Surprisingly few people seem to know this. But, this is how chat models were created in the GPT3/2 era before instruct models became the norm.

rustcleaner · 2024-08-16T03:01:52 1723777312

I often force compliance out of Llama by starting Llama's response in a very compliant manner.

My favorite use right now is for language translations. I finally feel comfortable browsing foreign languages, knowing Google isn't sitting there as a third party with a coherent view of my foreign language readings!

davidzweig · 2024-08-16T01:33:26 1723772006

I was trying this with the original llama model. I guess the model didn't really know it's meant to be a 'knowledgeable ai assistant', but rather simulated chats it had seen. If you asked it, 'how to make brownies', it might reply, 'idk, can't you google it?'.

d13 · 2024-08-16T11:10:18 1723806618

When you prime it with those initial 10-20 examples, the responses need to be in the style that you’d like it to respond to. You can use Claude or ChatGPT to help you write those. The model will then just continue on in that same style.

viraptor · 2024-08-16T11:26:40 1723807600

Unfortunately those examples blow up the cost compared to just asking the question. It's a nice workaround, but not always feasible. (Unless everyone adopts context caching like deepseek and anthropic did)

kenmacd · 2024-08-16T14:53:25 1723820005

> by providing it with 10 to 20 examples of a chat dialogue in the initial prompt context

Can you recommended examples (or a source of examples) that would have models act similar to the instruct models?

torginus · 2024-08-15T21:54:15 1723758855

How good are these models at summarization anyways? I tried uploading obscure books I've already read, to GPT4 and Claude 3 and asked them to summarize the plot and particular details, as well as asking how many times does a particular thing happen in the book, and the results have been hit and miss.

I certainly would not trust these models to create comprehensive and correct summaries of highly sensitive records.

simonw · 2024-08-15T22:29:05 1723760945

Asking "how many times does a particular thing happen in the book" is always going to be hard, because LLMs are notoriously bad at counting.

campers · 2024-08-16T03:31:06 1723779066

Ask it to output the occurrences as items in a JSON array, then count the array items in code

mlyle · 2024-08-15T23:00:45 1723762845

Man, -people- are bad at counting tasks like this.

torginus · 2024-08-16T10:08:44 1723802924

Not only that, asking an LLM a question like: "List all the occurences where John Doe fights someone in the book. Also list who he fights and why" is a surefire way of getting LLMs to hallucinate, and also give incomplete info.

itake · 2024-08-15T23:18:41 1723763921

I had issues with gpt4 last summer confusing which characters did what and hallucinating characters.

his may of been a context/chunking issue (if that particular section doesn't name the character performing an action), but maybe its better now.
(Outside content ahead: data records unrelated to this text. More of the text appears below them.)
theorem Sketch.growsTo_record (sk : Sketch) (h : Word64) : sk.GrowsTo (sk.record h) :=
  ⟨rfl, fun i => Memory.read_le_maxUpdate _ _ i (rankOf_bounds _ h).1 (rankOf_bounds _ h).2⟩

theorem Sketch.growsTo_recordAll (sk : Sketch) (hashes : List Word64) : sk.GrowsTo (sk.recordAll hashes) := by
  induction hashes generalizing sk with
  | nil => exact .refl sk
  | cons h rest ih => exact (sk.growsTo_record h).trans (ih (sk.record h))

/-- A `CONSTRUCT` that does not end the lifetime is one that fails. -/
theorem construct_outOfRange_of_keepsLifetime {w : Request} {arg : Word64} (hw : keepsLifetime w = true)
    (hd : decode w = .instr (.construct arg)) : arg.toInt < 7 ∨ 18 < arg.toInt := by
  rw [keepsLifetime, hd] at hw
  exact of_decide_eq_true hw

/-- A word that does not end the lifetime answers with a grown Sketch. -/
theorem commandResult_growsTo {w : Request} (hw : keepsLifetime w = true) (sk : Sketch) :
    ∃ sk', (commandResult w (some sk)).sketch = some sk' ∧ sk.GrowsTo sk' := by
  unfold commandResult
  rcases hd : decode w with (arg | hashValue | _ | q) | op
  · refine ⟨sk, ?_, .refl sk⟩
    rcases construct_outOfRange_of_keepsLifetime hw hd with hlt | hgt
    · exact congrArg Result.sketch (constructCommand_of_lt hlt _)
    · exact congrArg Result.sketch (constructCommand_of_gt hgt _)
  · exact ⟨_, rfl, sk.growsTo_record hashValue⟩
  · exact ⟨sk, rfl, .refl sk⟩
  · exact ⟨sk, hashCommand_sketch q _, .refl sk⟩
  · exact ⟨sk, rfl, .refl sk⟩

/-- An event of the lifetime grows the Sketch. -/
theorem perform_growsTo {e : HostEvent} (he : e.inLifetime = true) {s t : State} {sk : Sketch}
    (hs : s.sketch = some sk) (h : perform e s = .next t) : ∃ sk', t.sketch = some sk' ∧ sk.GrowsTo sk' := by
  rcases perform_cases e s with ⟨w, rfl, hp⟩ | ⟨port, rfl, hp⟩ | ⟨rfl | ⟨w, rfl⟩, -⟩
  · cases hp.symm.trans h
    rw [State.complete_sketch, hs]
    exact commandResult_growsTo he sk
  · cases hp.symm.trans h
    exact ⟨sk, (s.take_sketch port).trans hs, .refl sk⟩
  · cases he
  · cases he

/-- Settles O47: a step waits or performs an event of the lifetime, and such an event grows the Sketch. -/
theorem registersNeverDecreaseInALifetime : Obligations.RegistersNeverDecreaseInALifetime := by
  intro s t sk hs hstep hlife
  rcases step_cases s with ⟨-, hwait⟩ | ⟨e, rest, hfirst, hperf⟩
  · cases hwait.symm.trans hstep
    exact ⟨sk, hs, Sketch.GrowsTo.refl sk⟩
  · exact perform_growsTo (hlife e rest hfirst) (s := { s with events := rest }) hs (hperf.symm.trans hstep)

/-! ## Adding a hash value again (R11) -/

/-- The register of the hash value's bucket is already at its rank or above: adding it writes nothing (R53). -/
def Sketch.Covers (sk : Sketch) (h : Word64) : Prop :=
  rankOf sk.precision h ≤ (sk.read (bucketIndex sk.precision h)).toNat

theorem Sketch.covers_record (sk : Sketch) (h : Word64) : (sk.record h).Covers h := by
  rw [Covers, record_precision, read_record, if_pos rfl]
  exact le_max_right _ _

theorem Sketch.Covers.mono {sk sk' : Sketch} {h : Word64} (hc : sk.Covers h) (hg : sk.GrowsTo sk') : sk'.Covers h := by
  have hp : sk'.precision = sk.precision := congrArg BitVec.toNat hg.1
  rw [Covers, hp]
  exact hc.trans (hg.2 _)

theorem Memory.maxUpdate_of_le {x : Memory} {i rank : Nat} (h : rank ≤ (x.read i).toNat) : x.maxUpdate i rank = x :=
  if_neg (Nat.not_lt.2 h)

theorem Sketch.record_of_covers {sk : Sketch} {h : Word64} (hc : sk.Covers h) : sk.record h = sk :=
  congrArg (Sketch.mk sk.p) (Memory.maxUpdate_of_le hc)

/-- A Sketch covers every hash value that was added to it. -/
theorem Sketch.recordAll_covers {hashes : List Word64} {h : Word64} (hmem : h ∈ hashes) (sk : Sketch) :
    (sk.recordAll hashes).Covers h := by
  induction hashes generalizing sk with
  | nil => cases hmem
  | cons g rest ih =>
    rcases List.mem_cons.1 hmem with rfl | hmem
    · exact (sk.covers_record h).mono ((sk.record h).growsTo_recordAll rest)
    · exact ih hmem (sk.record g)

theorem exec_add_of_sketch (h : Word64) {s : State} {sk : Sketch} (hs : s.sketch = some sk) :
    exec (.add h) s = .next { s with
      sketch := some (sk.record h), respS := some { status := .ok, info := 0#8, value := 0#64 } } :=
  congrArg (fun b => Host.Outcome.next (s.complete .S (addCommand h b))) hs

/-- Executing the `ADD`s of a list records the list. -/
theorem addAll_sketch {hashes : List Word64} {s t : State} {sk : Sketch} (hs : s.sketch = some sk)
    (h : addAll hashes s = .next t) : t.sketch = some (sk.recordAll hashes) := by
  induction hashes generalizing s sk with
  | nil => cases h; exact hs
  | cons g rest ih =>
    rw [addAll, exec_add_of_sketch g hs] at h
    exact ih (sk := sk.record g) rfl h

/-- Settles O27: the Sketch covers the hash value since it was added, so adding it again gives the response and no more. -/
theorem reAddingChangesNoRegister : Obligations.ReAddingChangesNoRegister := by
  intro s t hashes h hs hmem hrun
  obtain ⟨sk, hsk⟩ := Option.ne_none_iff_exists'.1 hs
  have ht := addAll_sketch hsk hrun
  have hadd := exec_add_of_sketch h ht
  rw [Sketch.record_of_covers (Sketch.recordAll_covers hmem sk), ← ht] at hadd
  exact ⟨_, hadd, rfl, rfl⟩

/-! ## Every response is one of R80's table -/

theorem constructCommand_legal (arg : Word64) (before : Option Sketch) :
    (constructCommand arg before).response.legal .S = true := by
  rcases lt_or_ge arg.toInt 7 with hlt | h7
  · rw [constructCommand_of_lt hlt]
    exact decide_eq_true (.inl ⟨rfl, hlt⟩)
  rcases lt_or_ge 18 arg.toInt with hgt | h18
  · rw [constructCommand_of_gt hgt]
    exact decide_eq_true (.inr ⟨rfl, hgt⟩)
  · rw [constructCommand_of_valid h7 h18]
    rfl

theorem addCommand_legal (h : Word64) (before : Option Sketch) : (addCommand h before).response.legal .S = true := by
  cases before <;> rfl

/-- An estimate that fits comes with `SAT` clear, one that does not with the largest result and `SAT` set (R66). -/
theorem countCommand_legal (before : Option Sketch) : (countCommand before).response.legal .S = true := by
  cases before with
  | none => rfl
  | some sk =>
    rw [countCommand_some]
    rcases Nat.lt_or_ge (2 ^ 63 - 1) sk.estimate with hgt | hle
    · rw [countInfo_of_gt hgt, countValue_of_gt hgt]
      rfl
    · rw [countInfo_of_le hle, countValue_of_le hle]
      have hval : (BitVec.ofNat 64 sk.estimate).toNat ≤ 2 ^ 63 - 1 := by
        rw [BitVec.toNat_ofNat]
        exact (Nat.mod_le _ _).trans hle
      exact decide_eq_true ⟨hval, .inl rfl⟩

theorem hashCommand_legal (q : AdapterOperand) (before : Option Sketch) :
    (hashCommand q before).response.legal .H = true := by
  cases q with
  | failed err =>
    rw [hashCommand_failed]
    have herr : (err.setWidth 64).toNat < 2 ^ 32 := by rw [BitVec.toNat_setWidth]; omega
    exact decide_eq_true ⟨rfl, herr⟩
  | digest dlen d =>
    rcases Nat.lt_or_ge dlen.toNat 8 with hshort | hlong
    · rw [hashCommand_of_short hshort]
      have hlen : (dlen.setWidth 64).toNat < 8 := by rw [BitVec.toNat_setWidth]; omega
      exact decide_eq_true ⟨rfl, hlen⟩
    · rw [hashCommand_of_long hlong]
      rfl

/-- A word is rejected for a reserved opcode only (R34, R36). -/
theorem reserved_of_decode_illegal {w : Request} {op : Byte} (h : decode w = .illegal op) : op = 0x00#8 ∨ 4 ≤ op.toNat := by
  cases w with
  | h hq => cases h
  | s cw =>
    simp only [decode, decodeS] at h
    split_ifs at h with h1 h2 h3
    cases h
    bv_omega

theorem illegalCommand_legal {op : Byte} (hop : op = 0x00#8 ∨ 4 ≤ op.toNat) (before : Option Sketch) :
    (illegalCommand op before).response.legal .S = true := decide_eq_true ⟨hop, rfl⟩

/-- The answer to any word is one that R80's table allows on the word's port. -/
theorem commandResult_legal (w : Request) (before : Option Sketch) :
    (commandResult w before).response.legal w.port = true := by
  unfold commandResult
  cases hd : decode w with
  | instr i =>
    rw [← decode_port hd]
    cases i with
    | construct arg => exact constructCommand_legal arg before
    | add hashValue => exact addCommand_legal hashValue before
    | count => exact countCommand_legal before
    | hash q => exact hashCommand_legal q before
  | illegal op =>
    rw [decode_illegal_port hd]
    exact illegalCommand_legal (reserved_of_decode_illegal hd) before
awwaiid · 2024-08-16T03:33:30 1723779210

Last summer was like a million years ago! You should try again :)

sweca · 2024-08-15T23:26:11 1723764371

Were you using the API or ChatGPT? ChatGPT uses RAG on large documents which is useless for many tasks.

miki123211 · 2024-08-15T23:54:40 1723766080

For whatever it's worth, asking a model to count is a terrible idea due to how they work.
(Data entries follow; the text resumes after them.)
/-- LoopExit(cause) (R203): the handle closed and counted if it was open, the cause and STOPPED
recorded; POS, ROCKER_LAST, MUTE, SCALE and everything else keep their values, and after it no
operation of the sequencer is due, so that no event is delivered; and a step that ends the loop is a
loop exit. -/
def Obligations.LoopExitEffect : Prop :=
  (∀ (cause : ExitCause) (s : State),
    exitedWith cause s (loopExit cause s) ∧ (loopExit cause s).due = none ∧
      (loopExit cause s).inputs = s.inputs) ∧
  (∀ s t : State, step s = .next t → s.drv.phase ≠ .stopped → t.drv.phase = .stopped →
    ∃ cause, exitedWith cause s t)

/-- Classifying a failure raised in the loop (R202): a transport error is IO_FAILURE whatever
KEEP_RUNNING is, any other is STOP_REQUESTED when KEEP_RUNNING = 0 and else UNEXPECTED_FAILURE. An
unexpected failure drawn at a loop that is not blocked ends it wherever it stands, a transfer in flight
included, such as a get-update that was handed over (R226). A step that ends the loop while a transfer is
in flight is the return of that transfer or such a failure, never a call of the embedder (R221, R252);
that the failure comes out of the call, and so ends the transfer, is the model's choice (log 7). -/
def Obligations.FailureClassification : Prop :=
  (∀ (s : State) (d : Transfer), exitedWith .ioFailure s (raiseInLoop (.transport d) s)) ∧
  (∀ (s : State) (f : LoopFailure), (∀ d, f ≠ .transport d) →
    (s.drv.keepRunning = false → exitedWith .stopRequested s (raiseInLoop f s)) ∧
    (s.drv.keepRunning = true → exitedWith .unexpectedFailure s (raiseInLoop f s))) ∧
  (∀ (s : State) (f : LoopFailure), (raiseInLoop f s).inputs = s.inputs) ∧
  (∀ s : State, s.nextTurn = .failure → s.drv.stuck = false → s.drv.phase ≠ .none →
    s.drv.phase ≠ .stopped →
    ∃ t, step s = .next t ∧
      exitedWith (if s.drv.keepRunning then .unexpectedFailure else .stopRequested) s t ∧
      t.inputs = s.tookTurn.inputs) ∧
  (∀ s t : State, s.Sound → step s = .next t → s.drv.inFlight = true → s.drv.phase ≠ .stopped →
    t.drv.phase = .stopped →
    s.nextTurn = .failure ∨
      (s.nextTurn = .loop ∧
        ((s.drv.phase = .write ∧ s.tookTurn.writeAnswer = .ioFailure) ∨
          (s.drv.phase = .read ∧ s.tookTurn.readAnswer ≠ .never))))

/-- An internal operation asked for where the sequencer does not take it is refused, and SEQ.POLL after
the loop has stopped too: STOPPED has no successor (the model's answer, log 11). -/
def Obligations.InternalStepsOnlyWhereDue : Prop :=
  ∀ (s : State) (rpt : Report), s.drv.phase ≠ .none →
    (s.due ≠ some (.rspUpdate rpt) → exec (.rspUpdate rpt) s = .refused .notDue) ∧
    (s.due ≠ some (.rspOpaque rpt) → exec (.rspOpaque rpt) s = .refused .notDue) ∧
    (s.due ≠ some (.rspMismatch rpt) → exec (.rspMismatch rpt) s = .refused .notDue) ∧
    (s.due ≠ some .seqExit → exec .seqExit s = .refused .notDue) ∧
    (s.drv.phase = .stopped → exec .seqPoll s = .refused .notDue)

/-! ## The machine -/

/-- A step runs the decoded operation: on the embedder's turn the operation its call decodes to, if its
context may invoke it, after the turn and the call are taken; on the sequencer's turn the operation
that is due, after the turn is taken. R13, R66 and R215 give the embedder the CTRL operations alone: that
its context may invoke the CMD operations too (log 32), and that such a call reaches the block as its
encoded outbound word (log 33), are the model's choices, and so are the turns and calls as inputs (logs 2
and 3), the pieces SEQ.POLL is cut into (log 4) and an embedder blocked in its open (log 28). -/
def Obligations.StepRunsTheDecodedOperation : Prop :=
  ∀ (s : State) (i : Instr),
    (s.nextTurn = .call → s.openBlocked = false →
      decode s.drv.expectedOp s.tookTurn.nextCall = .ok i → embedderMay i = true →
      step s = exec i s.tookTurn.tookCall) ∧
    (s.nextTurn = .loop → s.due = some i → step s = exec i s.tookTurn)

/-- Where the one whose turn it is has nothing to do, the machine idles: a loop that is not there, has
stopped or is blocked for ever, a failure drawn at such a loop, and an embedder blocked in its open
(log 28). -/
def Obligations.StepIdlesWithoutWork : Prop :=
  ∀ s : State,
    (s.nextTurn = .loop → s.due = none → step s = .next s.tookTurn) ∧
    (s.nextTurn = .failure → s.loopMoves = false → step s = .next s.tookTurn) ∧
    (s.nextTurn = .call → s.openBlocked = true → step s = .next s.tookTurn)

/-- The reset values of R240, in the state of a CTRL.OPEN without a sink argument. -/
def Obligations.ResetValues : Prop :=
  let d := State.reset.drv
  d.pos = 0 ∧ d.rockerLast = 3 ∧ d.mute = 1 ∧ d.scale = 0 ∧ d.keepRunning = true ∧
    d.handleOpen = true ∧ d.phase = .top ∧ d.exitCause = .none ∧ d.expectedOp = 0x75 ∧
    d.sink = .default ∧ d.closeCount = 0

/-- The state after reset is sound, its port calls are in order, and its POS fits every width. -/
def Obligations.ResetIsSound : Prop :=
  State.reset.Sound ∧ State.reset.Ordered ∧ ∀ w : Option Nat, withinWidth w State.reset.drv.pos

/-- Every step keeps the relations between the fields of an instance that the spec states, for the
current instance and for those before it. -/
def Obligations.StepKeepsSound : Prop :=
  ∀ s t : State, s.Sound → step s = .next t → t.Sound

/-- Every step keeps the port calls in order: one open and one configure, then get-update and its one
read in turn, events only after the read, all on the one handle, and at most one close, which ends
them. -/
def Obligations.StepKeepsPortOrder : Prop :=
  ∀ s t : State, s.Sound → s.Ordered → step s = .next t → t.Ordered

/-- Every step keeps POS within a finite P_POS_BITS. -/
def Obligations.StepKeepsPositionInWidth : Prop :=
  ∀ s t : State, withinWidth s.posBits s.drv.pos → step s = .next t →
    t.posBits = s.posBits ∧ withinWidth t.posBits t.drv.pos

/-- CLOSE_COUNT (R31): for every instance and at every point of every run it is at most 1, and once
PHASE is STOPPED it is 1 and the handle is closed. -/
def Obligations.HandleClosedExactlyOnce : Prop :=
  ∀ (s : State) (n : Nat) (t : State), s.Sound → Host.Core.run Sys2Proof.core n s = .next t →
    ∀ d ∈ t.drv :: t.retired, d.closeCount ≤ 1 ∧
      (d.phase = .stopped → d.closeCount = 1 ∧ d.handleOpen = false)

/-- What every step does to device state (R35): (a) POS changes only with exactly one rotate event that
carries the new POS, (b) ROCKER_LAST only with exactly one rocker event that carries the new value,
(c) MUTE and SCALE never, (d) CLOSE_COUNT stays at most 1, (e) and no call of the embedder writes
POS or ROCKER_LAST. -/
def Obligations.DeviceStateChangesWithItsEvent : Prop :=
  ∀ s t : State, s.Sound → sameInstance s t → step s = .next t →
    (t.drv.pos ≠ s.drv.pos →
      t.drv.pending.filter (fun e => decide (e.kind = .rotate)) = [.rotate t.drv.pos]) ∧
    (t.drv.rockerLast ≠ s.drv.rockerLast →
      t.drv.pending.filter (fun e => decide (e.kind = .rocker)) = [.rocker t.drv.rockerLast]) ∧
    t.drv.mute = s.drv.mute ∧ t.drv.scale = s.drv.scale ∧ t.drv.closeCount ≤ 1 ∧
    (s.nextTurn = .call → t.drv.pos = s.drv.pos ∧ t.drv.rockerLast = s.drv.rockerLast)

/-- KEEP_RUNNING (R25): only CTRL.CLOSE clears it, and once it is 0 nothing sets it for the instance. -/
def Obligations.OnlyCloseClearsKeepRunning : Prop :=
  (∀ (i : Instr) (s t : State), exec i s = .next t → sameInstance s t → s.drv.keepRunning = true →
    t.drv.keepRunning = false → i = .ctrlClose) ∧
  (∀ s t : State, step s = .next t → sameInstance s t → s.drv.keepRunning = false →
    t.drv.keepRunning = false)

/-- PHASE moves along TOP, WRITE, READ, DECODE, SLEEP, TOP, or to STOPPED, or stays; STOPPED has no
successor (R27, R181). -/
def Obligations.PhaseMovesAlongTheLoop : Prop :=
  ∀ s t : State, step s = .next t → sameInstance s t → phaseMove s.drv.phase t.drv.phase = true

/-- EXIT_CAUSE (R28): NONE while PHASE is not STOPPED, one of the three causes at STOPPED, and never
changed once it is set. -/
def Obligations.ExitCauseIsSetOnce : Prop :=
  ∀ s t : State, s.Sound → step s = .next t → sameInstance s t →
    (t.drv.phase ≠ .stopped → t.drv.exitCause = .none) ∧
    (t.drv.phase = .stopped → t.drv.exitCause ≠ .none) ∧
    (s.drv.exitCause ≠ .none → t.drv.exitCause = s.drv.exitCause)

/-- After the loop exit nothing happens on the ports and nothing of the instance changes but
KEEP_RUNNING and SINK, which the embedder may still write (R178, R179, R203). -/
def Obligations.StoppedInstanceIsFinal : Prop :=
  ∀ s t : State, s.Sound → s.drv.phase = .stopped → step s = .next t → sameInstance s t →
    t.trace = s.trace ∧
    t.drv = { s.drv with keepRunning := t.drv.keepRunning, sink := t.drv.sink }

/-- An instance that was put aside never changes, and only a stopped one is put aside. The list is the
model's (log 9), and so is that nothing acts on an instance in it: the spec does not say so of an embedder
that still calls a driver it has replaced (log 25). -/
def Obligations.RetiredInstancesNeverChange : Prop :=
  ∀ s t : State, step s = .next t →
    t.retired = s.retired ∨ (s.drv.phase = .stopped ∧ t.retired = s.drv :: s.retired)

/-- What is handed to the transport (R41): a step only adds to the record of port calls, and each report
it writes is the configure command of CTRL.OPEN or get-update. -/
def Obligations.TransmitsConfigureAndGetUpdateOnly : Prop :=
  ∀ s t : State, step s = .next t →
    ∃ new, t.trace = s.trace ++ new ∧
      ∀ h rpt, .memWrite h rpt ∈ new →
        rpt = ⟨0x43, 0x01, 0, 0, 0, 0, 0, 0⟩ ∨ rpt = ⟨0x75, 0, 0, 0, 0, 0, 0, 0⟩

/-- A call that never returns hangs the loop for ever (R251, R254): in WRITE and READ a transport call
that does not return blocks the loop, and so does a hook in DECODE; from a blocked loop no number of steps
moves the phase, adds a port call or stops it, whatever the embedder calls. The mark of a blocked loop is
the model's (log 5). -/
def Obligations.StuckLoopHangsForEver : Prop :=
  (∀ s : State, s.drv.stuck = false →
    (s.drv.phase = .write → s.drv.inFlight = true → s.writeAnswer = .never →
      exec .seqPoll s =
        .next { s with drv := { s.drv with stuck := true }, inputs := s.tookWrite.inputs }) ∧
    (s.drv.phase = .read → s.drv.inFlight = true → s.readAnswer = .never →
      exec .seqPoll s =
        .next { s with drv := { s.drv with stuck := true }, inputs := s.tookRead.inputs }) ∧
    (∀ k : SinkRef, s.drv.phase = .decode → s.drv.rx = none → s.drv.pending ≠ [] →
      s.drv.sink = .ref k → s.hookAnswer = .never →
      exec .seqPoll s =
        .next { s with drv := { s.drv with stuck := true }, inputs := s.tookHook.inputs })) ∧
  (∀ (s : State) (n : Nat) (t : State), s.drv.stuck = true → s.drv.phase ≠ .none →
    s.drv.phase ≠ .stopped → Host.Core.run Sys2Proof.core n s = .next t →
    t.drv.phase = s.drv.phase ∧ t.drv.stuck = true ∧ t.trace = s.trace)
You may have more luck with a hybrid approach, using LLMs for language understanding and computers for the counting. For example, ask them to write a short, one-line description of every instance where something happens, and then use a traditional program to count the lines.

phren0logy · 2024-08-16T00:29:44 1723768184

If you chunk the document well (which is surprisingly tricky with messy documents), then you can do summary via map reduce or other techniques.

To be clear: I don't trust it to provide an accurate summary; it's not meant to replace reading the documents. But it may help to find relevant parts of a document later, or get a reasonable overview of documents before starting a manual review. I expect (but will have to see) if it's better than just opening up a random PDF and starting there.

I recently had a case with over 24k pages of records, some of which were in PDFs that were thousands of pages long. The ability to do semantic search rather than keyword search was useful for when I said to myself, "Didn't I see something about that before? Where was that?"

sroussey · 2024-08-16T00:44:20 1723769060

I’ve found summarizing this way is a great idea but the summarizing models are not great themselves. Would even prefer an embedding with the summary as maybe the embedding would be better.

kainan-ai · 2024-08-15T21:56:12 1723758972

Yeah its more creative than other fine tunes, you'd need to make a pretty strict system prompt then test before doing anything with sensitive records

pnw · 2024-08-15T21:00:25 1723755625

I just tried it and it appears to be censored. "Providing instructions on creating such materials is not advisable for safety and legal reasons."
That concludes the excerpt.